The stigma that shrouds mental health is what keeps us sick. The National Institute of Mental Health reports that nearly 47 million Americans suffer from mental health issues in a given year. And they say a little less than half of those people receive treatment. The Substance Abuse and Mental Health Services Administration conducted a survey in 2014 to find out why. Some of the reasons given were logistical or financial, like health insurance or transportation issues. But stigma was the main reason. People are worried that it could affect their job, don’t want others to find out, and fear being judged or treated differently.
I wish I could say that I ultimately overcame my issues through the same discipline and determination I use to break trail up a bootpack on a powder day, but the opposite is true. The only reason I got help was because I was intervened upon. By luck and circumstance, friends and family helped me when I couldn’t help myself. I started my path to recovery nearly seven years ago. Today, I am happy and healthy. I work at positive mental health daily. But my story is atypical. So many people in our community are suffering, and they feel they must do it alone.

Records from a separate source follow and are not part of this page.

theorem State.updSeq_only (s : State) (f : SeqState → SeqState) : OnlyParts [.seq] s (s.updSeq f) := by
  intro p hp; cases p <;> first
    | exact absurd (by decide) hp
    | (simp [Part.kept]; done)
    | exact fun a _ => State.raw_congr (by simp) a
    | exact fun a => State.byte_congr (by simp) (by simp) (by simp) (by simp) a

theorem State.updRec_only (s : State) (f : RecState → RecState) : OnlyParts [.contrail] s (s.updRec f) := by
  intro p hp; cases p <;> first
    | exact absurd (by decide) hp
    | (simp [Part.kept]; done)
    | exact fun a _ => State.raw_congr (by simp) a
    | exact fun a => State.byte_congr (by simp) (by simp) (by simp) (by simp) a

theorem State.updNc_only (s : State) (f : NcState → NcState) : OnlyParts [.nc, .bytes] s (s.updNc f) := by
  intro p hp; cases p <;> first
    | exact absurd (by decide) hp
    | (simp [Part.kept]; done)
    | exact fun a _ => State.raw_congr (by simp) a

theorem State.updTir_only (s : State) (f : TirState → TirState) : OnlyParts [.tir] s (s.updTir f) := by
  intro p hp; cases p <;> first
    | exact absurd (by decide) hp
    | (simp [Part.kept]; done)
    | exact fun a _ => State.raw_congr (by simp) a
    | exact fun a => State.byte_congr (by simp) (by simp) (by simp) (by simp) a

theorem State.updCip_only (s : State) (f : CipState → CipState) : OnlyParts [.cip] s (s.updCip f) := by
  intro p hp; cases p <;> first
    | exact absurd (by decide) hp
    | (simp [Part.kept]; done)
    | exact fun a _ => State.raw_congr (by simp) a
    | exact fun a => State.byte_congr (by simp) (by simp) (by simp) (by simp) a

theorem State.updFab_only (s : State) (f : FabState → FabState) : OnlyParts [.fab] s (s.updFab f) := by
  intro p hp; cases p <;> first
    | exact absurd (by decide) hp
    | (simp [Part.kept]; done)
    | exact fun a _ => State.raw_congr (by simp) a
    | exact fun a => State.byte_congr (by simp) (by simp) (by simp) (by simp) a

theorem State.updSes_only (s : State) (n : Nat) (f : Session → Session) : OnlyParts [.fab] s (s.updSes n f) := by
  intro p hp; cases p <;> first
    | exact absurd (by decide) hp
    | (simp [Part.kept]; done)
    | exact fun a _ => State.raw_congr (by simp) a
    | exact fun a => State.byte_congr (by simp) (by simp) (by simp) (by simp) a

theorem State.setPath_only (s : State) (p : FabPort) (f : PathState → PathState) : OnlyParts [.fab] s (s.setPath p f) := by
  intro p hp; cases p <;> first
    | exact absurd (by decide) hp
    | (simp [Part.kept]; done)
    | exact fun a _ => State.raw_congr (by simp) a
    | exact fun a => State.byte_congr (by simp) (by simp) (by simp) (by simp) a

theorem State.updMem_only (s : State) (f : MemState → MemState) : OnlyParts [.mem] s (s.updMem f) := by
  intro p hp; cases p <;> first
    | exact absurd (by decide) hp
    | (simp [Part.kept]; done)
    | exact fun a _ => State.raw_congr (by simp) a
    | exact fun a => State.byte_congr (by simp) (by simp) (by simp) (by simp) a

theorem State.updCh_only (s : State) (k : Nat) (f : MemCh → MemCh) : OnlyParts [.mem] s (s.updCh k f) := by
  intro p hp; cases p <;> first
    | exact absurd (by decide) hp
    | (simp [Part.kept]; done)
    | exact fun a _ => State.raw_congr (by simp) a
    | exact fun a => State.byte_congr (by simp) (by simp) (by simp) (by simp) a

theorem State.updCal_only (s : State) (f : CalState → CalState) : OnlyParts [.cal] s (s.updCal f) := by
  intro p hp; cases p <;> first
    | exact absurd (by decide) hp
    | (simp [Part.kept]; done)
    | exact fun a _ => State.raw_congr (by simp) a
    | exact fun a => State.byte_congr (by simp) (by simp) (by simp) (by simp) a

theorem State.updCfl_only (s : State) (f : CflState → CflState) : OnlyParts [.cfl] s (s.updCfl f) := by
  intro p hp; cases p <;> first
    | exact absurd (by decide) hp
    | (simp [Part.kept]; done)
    | exact fun a _ => State.raw_congr (by simp) a
    | exact fun a => State.byte_congr (by simp) (by simp) (by simp) (by simp) a

theorem State.updSector_only (s : State) (n : Nat) (f : Sector → Sector) : OnlyParts [.cfl] s (s.updSector n f) := by
  intro p hp; cases p <;> first
    | exact absurd (by decide) hp
    | (simp [Part.kept]; done)
    | exact fun a _ => State.raw_congr (by simp) a
    | exact fun a => State.byte_congr (by simp) (by simp) (by simp) (by simp) a

theorem State.updBank_only (s : State) (n : Nat) (f : Bank → Bank) : OnlyParts [.cfl] s (s.updBank n f) := by
  intro p hp; cases p <;> first
    | exact absurd (by decide) hp
    | (simp [Part.kept]; done)
    | exact fun a _ => State.raw_congr (by simp) a
    | exact fun a => State.byte_congr (by simp) (by simp) (by simp) (by simp) a

theorem State.updLps_only (s : State) (f : LpsState → LpsState) : OnlyParts [.lps] s (s.updLps f) := by
  intro p hp; cases p <;> first
    | exact absurd (by decide) hp
    | (simp [Part.kept]; done)
    | exact fun a _ => State.raw_congr (by simp) a
    | exact fun a => State.byte_congr (by simp) (by simp) (by simp) (by simp) a

theorem State.updDbg_only (s : State) (f : DbgState → DbgState) : OnlyParts [.dbg] s (s.updDbg f) := by
  intro p hp; cases p <;> first
    | exact absurd (by decide) hp
    | (simp [Part.kept]; done)
    | exact fun a _ => State.raw_congr (by simp) a
    | exact fun a => State.byte_congr (by simp) (by simp) (by simp) (by simp) a

theorem State.updSvc_only (s : State) (f : SvcState → SvcState) : OnlyParts [.svc] s (s.updSvc f) := by
  intro p hp; cases p <;> first
    | exact absurd (by decide) hp
    | (simp [Part.kept]; done)
    | exact fun a _ => State.raw_congr (by simp) a
    | exact fun a => State.byte_congr (by simp) (by simp) (by simp) (by simp) a

theorem State.setPort_only (s : State) (p : Port) (q : PortState) : OnlyParts [.hst] s (s.setPort p q) := by
  intro p hp; cases p <;> first
    | exact absurd (by decide) hp
    | (simp [Part.kept]; done)
    | exact fun a _ => State.raw_congr (by simp) a
    | exact fun a => State.byte_congr (by simp) (by simp) (by simp) (by simp) a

Unfortunately, that instinct can be tragically justified. When a friend of mine told her climbing partners that she was scared about where the depths of her depression and anxiety might take her, she was kicked out of the group. She was told she was infringing on their ability to live the good life and maximize fun. The fear of this type of response kept me silent for years; it was only after my recovery that I learned how many of my friends and peers struggled alongside me in isolation due to the same fears.
Given the number of people suffering, the statistics and the deaths, one would think that the community itself would be working hard to change that identity. But we don’t talk about this. Mental health and suicide is too often swept under the rug, covered up by the good vibes only sensibility that attracts us to the mountains in the first place.
We all need to focus on openly and honestly expressing our inner demons, and create a welcoming space for others to do the same. We have to make the conscious and deliberate shift to change the way our community views mental health and suicide and destroy the stigma. And we need to do it right now, because this is a crisis shrouded by mountains. You can’t get rad, and there are no good vibes, if you’re dead.